[Stored items]
┄┄┄┄┄┄
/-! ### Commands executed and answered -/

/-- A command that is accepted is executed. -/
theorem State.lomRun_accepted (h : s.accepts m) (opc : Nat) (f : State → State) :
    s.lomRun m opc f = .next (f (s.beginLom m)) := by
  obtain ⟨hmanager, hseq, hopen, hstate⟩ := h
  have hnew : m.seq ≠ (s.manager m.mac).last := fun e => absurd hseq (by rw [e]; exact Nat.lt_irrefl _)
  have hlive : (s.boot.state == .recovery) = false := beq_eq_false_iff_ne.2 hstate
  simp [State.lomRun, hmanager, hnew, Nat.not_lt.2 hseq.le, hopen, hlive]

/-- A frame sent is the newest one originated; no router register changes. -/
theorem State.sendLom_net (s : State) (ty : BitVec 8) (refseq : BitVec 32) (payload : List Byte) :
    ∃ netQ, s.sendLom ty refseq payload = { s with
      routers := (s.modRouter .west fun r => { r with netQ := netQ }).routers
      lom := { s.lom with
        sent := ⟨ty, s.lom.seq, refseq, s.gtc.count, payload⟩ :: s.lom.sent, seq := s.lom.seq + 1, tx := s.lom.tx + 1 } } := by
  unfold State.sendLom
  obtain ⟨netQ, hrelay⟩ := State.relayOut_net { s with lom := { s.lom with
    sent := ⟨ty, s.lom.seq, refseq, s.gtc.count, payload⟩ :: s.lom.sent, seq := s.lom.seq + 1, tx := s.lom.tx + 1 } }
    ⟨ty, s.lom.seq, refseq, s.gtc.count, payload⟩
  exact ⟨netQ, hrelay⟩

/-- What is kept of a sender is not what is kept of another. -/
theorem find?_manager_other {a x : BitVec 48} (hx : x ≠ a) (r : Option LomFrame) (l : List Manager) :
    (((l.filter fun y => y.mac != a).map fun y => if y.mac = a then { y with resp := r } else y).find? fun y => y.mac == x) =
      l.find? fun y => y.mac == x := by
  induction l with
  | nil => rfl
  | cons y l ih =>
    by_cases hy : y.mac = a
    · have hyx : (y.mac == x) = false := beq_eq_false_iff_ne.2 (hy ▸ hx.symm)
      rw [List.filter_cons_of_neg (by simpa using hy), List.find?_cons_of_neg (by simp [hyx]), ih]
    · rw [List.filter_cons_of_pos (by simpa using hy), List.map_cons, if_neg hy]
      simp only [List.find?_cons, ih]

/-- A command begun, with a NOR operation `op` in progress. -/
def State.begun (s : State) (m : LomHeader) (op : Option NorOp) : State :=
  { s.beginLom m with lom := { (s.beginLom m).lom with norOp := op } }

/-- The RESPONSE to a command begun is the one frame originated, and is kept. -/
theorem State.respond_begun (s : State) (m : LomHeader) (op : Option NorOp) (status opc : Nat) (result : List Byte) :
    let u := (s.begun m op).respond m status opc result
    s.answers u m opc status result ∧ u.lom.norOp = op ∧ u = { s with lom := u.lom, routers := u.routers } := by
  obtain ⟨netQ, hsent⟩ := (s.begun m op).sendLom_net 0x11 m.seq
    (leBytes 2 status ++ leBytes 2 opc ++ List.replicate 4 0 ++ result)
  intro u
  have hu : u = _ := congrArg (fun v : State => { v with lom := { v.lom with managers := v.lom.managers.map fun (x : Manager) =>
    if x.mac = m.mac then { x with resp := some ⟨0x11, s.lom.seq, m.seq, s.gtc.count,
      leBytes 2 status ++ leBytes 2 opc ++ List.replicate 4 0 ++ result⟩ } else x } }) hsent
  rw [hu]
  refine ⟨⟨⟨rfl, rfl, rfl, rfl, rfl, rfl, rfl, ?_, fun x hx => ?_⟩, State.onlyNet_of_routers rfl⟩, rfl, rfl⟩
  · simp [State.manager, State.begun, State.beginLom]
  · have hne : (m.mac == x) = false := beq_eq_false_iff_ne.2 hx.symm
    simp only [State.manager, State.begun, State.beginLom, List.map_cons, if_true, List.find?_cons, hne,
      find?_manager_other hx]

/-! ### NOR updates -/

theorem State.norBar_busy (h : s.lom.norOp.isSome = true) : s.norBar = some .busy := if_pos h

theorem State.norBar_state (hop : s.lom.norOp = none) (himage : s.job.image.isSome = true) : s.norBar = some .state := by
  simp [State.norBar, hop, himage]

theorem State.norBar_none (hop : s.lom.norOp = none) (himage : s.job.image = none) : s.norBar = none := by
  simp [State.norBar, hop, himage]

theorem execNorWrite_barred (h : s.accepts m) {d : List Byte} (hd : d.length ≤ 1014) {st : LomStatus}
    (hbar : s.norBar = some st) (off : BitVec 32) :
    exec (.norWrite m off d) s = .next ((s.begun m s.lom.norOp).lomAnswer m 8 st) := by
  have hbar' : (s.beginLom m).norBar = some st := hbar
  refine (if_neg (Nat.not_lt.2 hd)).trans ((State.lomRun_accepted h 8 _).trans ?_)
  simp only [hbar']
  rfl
┄┄┄┄┄┄
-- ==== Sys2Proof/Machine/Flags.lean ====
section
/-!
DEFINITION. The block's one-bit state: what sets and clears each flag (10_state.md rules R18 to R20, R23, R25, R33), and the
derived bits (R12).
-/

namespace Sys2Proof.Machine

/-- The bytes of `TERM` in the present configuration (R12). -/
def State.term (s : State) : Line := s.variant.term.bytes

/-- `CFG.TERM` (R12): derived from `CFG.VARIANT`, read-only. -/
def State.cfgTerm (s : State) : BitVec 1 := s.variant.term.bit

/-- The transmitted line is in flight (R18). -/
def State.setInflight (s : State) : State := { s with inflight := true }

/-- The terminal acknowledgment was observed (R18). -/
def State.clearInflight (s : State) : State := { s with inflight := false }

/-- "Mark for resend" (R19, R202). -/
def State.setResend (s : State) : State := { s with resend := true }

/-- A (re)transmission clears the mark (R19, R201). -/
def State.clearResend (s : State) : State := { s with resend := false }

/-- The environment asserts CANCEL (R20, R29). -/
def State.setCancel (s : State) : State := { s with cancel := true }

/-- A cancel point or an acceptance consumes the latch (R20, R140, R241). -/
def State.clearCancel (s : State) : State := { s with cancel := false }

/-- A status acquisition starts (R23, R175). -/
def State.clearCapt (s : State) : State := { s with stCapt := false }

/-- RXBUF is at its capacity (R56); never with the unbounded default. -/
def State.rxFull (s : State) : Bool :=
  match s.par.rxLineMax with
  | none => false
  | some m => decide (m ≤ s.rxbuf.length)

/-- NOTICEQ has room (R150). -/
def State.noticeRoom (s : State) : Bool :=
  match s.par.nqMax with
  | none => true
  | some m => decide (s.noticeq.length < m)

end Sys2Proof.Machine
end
┄┄┄┄┄┄
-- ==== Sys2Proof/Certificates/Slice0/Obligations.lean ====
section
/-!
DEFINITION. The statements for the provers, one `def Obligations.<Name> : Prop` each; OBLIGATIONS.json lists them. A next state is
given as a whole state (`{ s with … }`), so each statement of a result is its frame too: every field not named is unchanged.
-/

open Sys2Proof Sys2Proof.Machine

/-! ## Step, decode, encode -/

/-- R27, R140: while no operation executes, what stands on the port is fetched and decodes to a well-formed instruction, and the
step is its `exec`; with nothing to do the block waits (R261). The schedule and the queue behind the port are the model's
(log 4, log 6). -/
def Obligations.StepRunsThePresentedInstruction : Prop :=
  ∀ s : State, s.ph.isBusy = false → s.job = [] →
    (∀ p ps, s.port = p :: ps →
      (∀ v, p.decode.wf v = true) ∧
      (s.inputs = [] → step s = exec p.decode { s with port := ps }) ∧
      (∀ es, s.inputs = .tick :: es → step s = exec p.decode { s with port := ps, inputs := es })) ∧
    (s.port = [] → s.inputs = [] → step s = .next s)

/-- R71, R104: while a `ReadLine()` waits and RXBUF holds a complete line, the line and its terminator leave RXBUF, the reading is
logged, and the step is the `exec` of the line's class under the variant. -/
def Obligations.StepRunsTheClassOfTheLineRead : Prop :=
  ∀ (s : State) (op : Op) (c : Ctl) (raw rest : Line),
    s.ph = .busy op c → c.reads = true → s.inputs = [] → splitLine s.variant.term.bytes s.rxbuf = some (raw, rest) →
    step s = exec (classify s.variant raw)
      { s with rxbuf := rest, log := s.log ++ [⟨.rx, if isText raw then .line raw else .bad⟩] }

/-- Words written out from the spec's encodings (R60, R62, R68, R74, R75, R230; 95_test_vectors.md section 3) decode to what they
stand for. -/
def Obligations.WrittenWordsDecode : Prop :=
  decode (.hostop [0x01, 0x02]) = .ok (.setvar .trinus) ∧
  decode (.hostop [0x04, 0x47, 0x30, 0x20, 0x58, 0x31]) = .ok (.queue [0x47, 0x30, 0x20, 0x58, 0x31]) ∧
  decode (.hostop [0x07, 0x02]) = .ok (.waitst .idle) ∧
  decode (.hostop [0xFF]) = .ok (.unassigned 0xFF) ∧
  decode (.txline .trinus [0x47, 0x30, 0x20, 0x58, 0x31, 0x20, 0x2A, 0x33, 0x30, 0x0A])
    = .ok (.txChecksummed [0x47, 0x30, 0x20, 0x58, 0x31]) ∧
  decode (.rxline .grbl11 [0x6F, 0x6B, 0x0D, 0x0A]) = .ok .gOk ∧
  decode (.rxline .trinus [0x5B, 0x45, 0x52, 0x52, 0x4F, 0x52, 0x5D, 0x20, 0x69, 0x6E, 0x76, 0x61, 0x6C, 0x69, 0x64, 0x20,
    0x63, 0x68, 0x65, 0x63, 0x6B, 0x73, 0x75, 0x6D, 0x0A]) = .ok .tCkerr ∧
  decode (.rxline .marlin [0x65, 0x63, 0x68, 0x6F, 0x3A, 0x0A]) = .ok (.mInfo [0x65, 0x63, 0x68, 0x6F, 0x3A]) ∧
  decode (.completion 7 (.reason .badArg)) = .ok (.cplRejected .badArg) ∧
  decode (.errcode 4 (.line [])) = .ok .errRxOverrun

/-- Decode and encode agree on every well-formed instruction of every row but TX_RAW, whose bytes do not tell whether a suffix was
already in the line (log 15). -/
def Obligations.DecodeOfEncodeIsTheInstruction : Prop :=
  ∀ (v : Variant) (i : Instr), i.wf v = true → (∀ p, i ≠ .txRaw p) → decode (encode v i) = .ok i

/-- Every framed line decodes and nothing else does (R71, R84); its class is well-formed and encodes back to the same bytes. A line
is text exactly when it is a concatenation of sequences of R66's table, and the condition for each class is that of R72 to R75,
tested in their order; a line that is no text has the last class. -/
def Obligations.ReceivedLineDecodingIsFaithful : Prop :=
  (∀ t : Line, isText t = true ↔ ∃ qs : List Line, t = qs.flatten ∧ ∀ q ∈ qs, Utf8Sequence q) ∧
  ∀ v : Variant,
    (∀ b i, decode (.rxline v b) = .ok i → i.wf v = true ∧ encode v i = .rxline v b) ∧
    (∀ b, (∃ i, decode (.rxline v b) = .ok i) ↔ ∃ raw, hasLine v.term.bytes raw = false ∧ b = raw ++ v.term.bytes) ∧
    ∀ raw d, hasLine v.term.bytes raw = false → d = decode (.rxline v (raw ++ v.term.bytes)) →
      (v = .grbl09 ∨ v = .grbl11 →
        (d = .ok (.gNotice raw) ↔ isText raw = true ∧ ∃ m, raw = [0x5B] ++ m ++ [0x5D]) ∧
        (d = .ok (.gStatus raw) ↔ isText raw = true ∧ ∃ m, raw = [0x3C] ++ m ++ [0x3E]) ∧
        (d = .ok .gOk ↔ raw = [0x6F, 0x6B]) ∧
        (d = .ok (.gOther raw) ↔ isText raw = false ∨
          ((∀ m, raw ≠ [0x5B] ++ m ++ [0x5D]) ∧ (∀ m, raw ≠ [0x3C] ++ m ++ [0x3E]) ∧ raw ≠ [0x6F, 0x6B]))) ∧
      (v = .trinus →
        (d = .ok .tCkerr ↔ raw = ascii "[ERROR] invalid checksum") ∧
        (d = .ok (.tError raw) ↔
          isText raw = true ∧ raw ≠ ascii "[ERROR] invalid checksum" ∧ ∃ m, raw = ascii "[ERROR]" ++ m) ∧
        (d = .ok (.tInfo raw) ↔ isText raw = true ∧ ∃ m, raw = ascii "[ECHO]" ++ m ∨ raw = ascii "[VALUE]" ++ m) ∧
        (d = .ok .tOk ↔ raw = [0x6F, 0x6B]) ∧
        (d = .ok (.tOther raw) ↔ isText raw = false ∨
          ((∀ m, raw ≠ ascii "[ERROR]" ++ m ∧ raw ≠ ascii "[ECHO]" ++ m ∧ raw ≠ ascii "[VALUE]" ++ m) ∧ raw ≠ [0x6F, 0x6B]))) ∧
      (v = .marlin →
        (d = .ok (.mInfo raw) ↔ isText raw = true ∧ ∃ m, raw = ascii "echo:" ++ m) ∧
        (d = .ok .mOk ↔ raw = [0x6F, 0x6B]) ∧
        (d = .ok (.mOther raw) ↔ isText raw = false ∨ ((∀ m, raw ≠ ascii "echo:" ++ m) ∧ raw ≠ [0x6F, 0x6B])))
┄┄┄┄┄┄
* _What to produce_
Lines of the data above that include the string "rest" must each be copied.

* _Written solution_
  ∀ (s : State) (op : Op) (c : Ctl) (raw rest : Line),
    s.ph = .busy op c → c.reads = true → s.inputs = [] → splitLine s.variant.term.bytes s.rxbuf = some (raw, rest) →
      { s with rxbuf := rest, log := s.log ++ [⟨.rx, if isText raw then .line raw else .bad⟩] }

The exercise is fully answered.